(Stored data begins)

-- ==== Sys2Proof/Machine/Power.lean ====
section
/-! DEFINITION. Power states, thermal and rail monitoring, pace, service life, the redundancy summary, and the tick (R16, R20, R57, R235,
R317, R389, R398–R410, R427). POWER event bits: 0–11 PACE_Qq, 12 D_ENTER, 13 D_EXIT, 14 THERM_WARN, 15 THERM_LIMIT, 16 THERM_CRIT, 17
RAIL_FAULT, 18 LIFE_WARN. -/

namespace Sys2Proof.Machine

/-- Entry time of a power state, in microseconds (R398). -/
def entryUs (d : Nat) : Nat := match d with | 1 => 1 | 2 => 5 | 3 => 20 | 4 => 200 | _ => 0

/-! ### Quiet (R399) -/

/-- A CSE is disabled, or idle with HOLD or REST in effect. -/
def cseQuiet (s : State) (c : Nat) : Bool :=
  s.rd .CTRL_ENABLE c (Page.code .cse) == 0 || (s.cse c).idle == some .hold || (s.cse c).idle == some .rest

/-- No complete or open packet in queue i. -/
def queueQuiet (s : State) (i : Nat) : Bool := (s.queue i).head.isNone && (s.queue i).cells.isEmpty && openCells s i == 0

/-- The Stitcher is disabled, halted, faulted, or waits in WAITT, WAITE or GANG WAITC. -/
def stitchQuiet (s : State) (q : Nat) : Bool :=
  s.rd .CTRL_ENABLE q (Page.code .stitch) == 0 || s.rd .STITCH_STATUS_HALTED q == 1 || s.rd .STITCH_STATUS_FAULTED q == 1 ||
  (match (s.stitcher q).wait with | .time _ _ _ => true | .event _ _ _ _ _ _ => true | .waitc _ _ _ => true | _ => false)

/-- No jump of the quad is armed, at its Stitcher or in a CSE. -/
def noneArmed (s : State) (q : Nat) : Bool :=
  (s.stitcher q).armed.all (fun p => p.2.isNone) && (chansOf q).all (fun c => (s.cse c).alt.isNone)

/-- Condition 1 for one quad. -/
def quadQuiet (s : State) (q : Nat) : Bool :=
  s.rd .CTRL_ENABLE q (Page.code .qclk) == 0 ||
  ((chansOf q).all (cseQuiet s) && (rangeFrom (16 * q) 16).all (queueQuiet s) && (s.wheel q).ramp.isNone && noneArmed s q &&
   stitchQuiet s q)

/-- The first condition that fails, or 0: the device is quiet. INIT_DONE, which only D2 to D4 need, is a condition of the target. -/
def quietBlock (s : State) : Nat :=
  if (upTo 12).any (fun q => !quadQuiet s q) then 1
  else if s.rd .QUARRY_STATUS_MIGRATING = 1 ∨ s.rd .QUARRY_STATUS_RESHAPING = 1 ∨ s.rd .QUARRY_STATUS_OP_PENDING = 1 ∨
      s.qry.op ≠ .idle then 2
  else if s.rd .XSPI_LD_STAT_BUSY = 1 ∨ s.rd .XSPI_STATUS_RAW_BUSY = 1 then 3
  else if s.rd .BENCH_STATUS_BIST_BUSY = 1 ∨ s.ben.held ≠ [] then 4
  else if (upTo 4).any (fun t => s.rd .BURNISH_CAP_CTRL_BUSY 0 t == 1 || capturing s t || matching s t) then 5
  else if (upTo 2).any (fun j => s.rd .SEC_MB_STAT_BUSY 0 j == 1) then 6
  else if (upTo 48).any (fun c => s.rd .OUT_STATUS_SPAN_BUSY c == 1) ∨ s.nvmQueue ≠ [] ∨ s.rd .BURNISH_STATUS_NVM_SAVING = 1 then 7
  else if (upTo 2).any (fun j => s.rd .I3C_STATUS_TUN_BUSY j == 1) then 8
  else 0

/-! ### Target state (R400) -/

/-- The wake times W of the armed comparators: C − A of each WAITT that waits for it, else C. -/
def wakeTimes (s : State) : List Int :=
  let armed := (upTo 64).filter (lcArmed s)
  armed.flatMap fun n =>
    let advs := (upTo 12).filterMap (fun q => match (s.stitcher q).wait with
      | .time lc a _ => if lc = n then some (a : Int) else none
      | _ => none)
    if advs.isEmpty then [((s.lc n).c : Int)] else advs.map (fun a => ((s.lc n).c : Int) - a)

/-- The earliest wake time. -/
def earliestWake (s : State) : Option Int :=
  (wakeTimes s).foldl (fun m w => match m with | none => some w | some x => some (min x w)) none

/-- The smallest latency tolerance. -/
def tolerance (s : State) : Nat := min (s.rd .POWER_LTOL_HOST_US) (min (s.rd .POWER_LTOL_EVENT_US) (s.rd .POWER_LTOL_TALLY_US))

/-- State d meets the conditions of R400; D2 to D4 need Quarry's initialisation done (R399). -/
def stateFits (s : State) (d : Nat) : Bool :=
  decide (d ≤ min 4 (s.rd .POWER_PWR_CFG_MAX_STATE)) && decide (exitUs d ≤ tolerance s) &&
  (match earliestWake s with
   | some w => decide ((400 * (entryUs d + exitUs d + s.rd .POWER_TIME_LEAD_US) : Nat) ≤ w - (s.now : Int))
   | none => true) &&
  (decide (d < 2) || s.rd .QUARRY_STATUS_INIT_DONE == 1)

/-- The target state: the deepest that fits, D0 where none does. -/
def targetState (s : State) : Nat := (([4, 3, 2, 1] : List Nat).find? (stateFits s)).getD 0

/-- The device has been quiet for ENTRY_IDLE; 0 acts as 1. -/
def idleOver (s : State) : Bool :=
  match s.pwr.quietFrom with
  | some t => decide (t + 400 * max 1 (s.rd .POWER_ENTRY_IDLE_US) ≤ s.osc)
  | none => false

/-- `POWER_STATE_ENTRY`. -/
def execPowerStateEntry (s : State) : Out :=
  act s (on (dstate s = 0 ∧ s.rd .POWER_STATUS_ENTERING = 0 ∧ s.rd .POWER_STATUS_EXITING = 0 ∧ quietBlock s = 0 ∧ idleOver s = true ∧
      targetState s ≠ 0) fun s =>
    { (s.wr .POWER_STATUS_ENTERING 1).wr .POWER_STATUS_TARGET (targetState s) with pwr := { s.pwr with phaseFrom := s.osc } })

/-! ### Entry (R57, R218, R235, R301, R317, R398) -/

/-- The sample edges of every quad stop; their timelines go on. -/
def darken (s : State) : State :=
  each (upTo 12) (fun q s =>
    if (s.clock q).running then s.setClock q { s.clock q with running := false, dark := true } else s) s

/-- Burnish pauses: a visit in SHADOW or MATCH is cancelled, a measuring or verifying window pauses (R235). -/
def pauseBurnish (s : State) : State :=
  each (upTo 4) (fun t s => if matching s t then endVisit t s else pauseWindow t s) s

/-- The quad synthesizers and the Quarry PHY PLLs are off. -/
def synthsOff (s : State) : State :=
  let s1 := each (upTo 13) (fun y s => s.wr .QCLK_QCLK_STATUS_LOCKED 0 y) s
  ((s1.wr .QCLK_QCLK_STATUS_READY 0 12).wr .QPHY_STATUS_PLL0_LOCK 0).wr .QPHY_STATUS_PLL1_LOCK 0

/-- Power state d takes effect. -/
def enterState (d : Nat) (s : State) : State :=
  let s1 := pauseBurnish (darken (((s.wr .POWER_STATUS_DSTATE d).wr .POWER_STATUS_ENTERING 0)))
  let s2 := if 2 ≤ d then restBenches (enterSelfRefresh s1) else s1
  raise .power 0 12 (if 3 ≤ d then synthsOff s2 else s2)

/-- `D_ENTER`. A request to Quarry at urgency 3 keeps D2 and the states below it from being entered (R301). -/
def execDEnter (s : State) : Out :=
  act s (on (s.rd .POWER_STATUS_ENTERING = 1 ∧ (s.rd .POWER_STATUS_TARGET < 2 ∨ anyUrgent s 3 = false))
    fun s => enterState (s.rd .POWER_STATUS_TARGET) s)

/-! ### Wake and exit (R400–R403) -/

/-- `WAKE` of class 1 HOST, 2 EVENT, 3 TALLY or 5 INTERNAL; class 4 is `POWER_TIME_WAKE`. -/
def execWake (cls : Fin 6) (s : State) : Out := act s (on (cls.val ≠ 0 ∧ cls.val ≠ 4) (wake cls.val))

/-- A scheduled exit must begin to reach D0 at W − TIME_LEAD. -/
def timeWakeDue (s : State) : Bool :=
  match earliestWake s with
  | some w => decide (w ≤ (s.now : Int) + (400 * (s.rd .POWER_TIME_LEAD_US + exitUs (dstate s)) : Nat))
  | none => false

/-- `POWER_TIME_WAKE`. -/
def execPowerTimeWake (s : State) : Out := act s (on (dstate s ≠ 0 ∧ timeWakeDue s = true) (wake 4))

/-- The synthesizers and PLLs that D3 and D4 switched off have locked again. -/
def synthsOn (s : State) : State :=
  let s1 := each (upTo 12) (fun q s =>
    if (s.clock q).dark then s.wr .QCLK_QCLK_STATUS_LOCKED (if s.rd .QCLK_QCLK_STATUS_ON_SPARE q = 1 then 0 else 1) q else s) s
  let v := s.rd .QCLK_COVER_VALID 12
  (((s1.wr .QCLK_QCLK_STATUS_LOCKED v 12).wr .QCLK_QCLK_STATUS_READY v 12).wr .QPHY_STATUS_PLL0_LOCK 1).wr .QPHY_STATUS_PLL1_LOCK 1

/-- Every suspended quad clock resumes on its timeline (R56), and a start asked for below D0 takes place (R402). -/
def lighten (s : State) : State :=
  each (upTo 12) (fun q s =>
    if (s.clock q).dark then resumeClock q (s.setClock q { s.clock q with dark := false })
    else if (s.clock q).startDue then
      qclkStart q ((s.setClock q { s.clock q with startDue := false }).wr .CTRL_ENABLE 0 q (Page.code .qclk))
    else s) s

/-- Every bench takes its state of R317; one that is ON serves what it held. -/
def wakeBenches (s : State) : State :=
  each (upTo 16) (fun b s =>
    if benchState s b = 3 then s else if benchRest s b = 0 then benchWake b s else setBenchState b (benchRest s b) s) s

/-- Exit to D0 completes. -/
def exitState (s : State) : State :=
  let d := dstate s
  let us := min 0xFFFF ((s.osc - s.pwr.phaseFrom) / 400)
  let s1 := ((s.wr .POWER_STATUS_DSTATE 0).wr .POWER_STATUS_EXITING 0).wr .POWER_WAKE_STAT_EXIT_US us
  let s2 := if 3 ≤ d then synthsOn s1 else s1
  let s3 := if 2 ≤ d then releaseWaiting (wakeBenches (endSelfRefresh s2)) else s2
  let s4 := each (upTo 4) (fun t s => takeVisitReq t (resumeBurnish t s)) (lighten s3)
  let s5 := deliverHeld s4
  raise .power 0 13 { s5 with pwr := { s5.pwr with quietFrom := none } }

/-- `D_EXIT`. -/
def execDExit (s : State) : Out := act s (on (s.rd .POWER_STATUS_EXITING = 1) exitState)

(Stored data ends)

* **Directions**
Gather and copy every line of the data in which the string "some" is found.

* **Expected output**
  s.rd .CTRL_ENABLE c (Page.code .cse) == 0 || (s.cse c).idle == some .hold || (s.cse c).idle == some .rest
      | .time lc a _ => if lc = n then some (a : Int) else none
  (wakeTimes s).foldl (fun m w => match m with | none => some w | some x => some (min x w)) none
   | some w => decide ((400 * (entryUs d + exitUs d + s.rd .POWER_TIME_LEAD_US) : Nat) ≤ w - (s.now : Int))
  | some t => decide (t + 400 * max 1 (s.rd .POWER_ENTRY_IDLE_US) ≤ s.osc)
  | some w => decide (w ≤ (s.now : Int) + (400 * (s.rd .POWER_TIME_LEAD_US + exitUs (dstate s)) : Nat))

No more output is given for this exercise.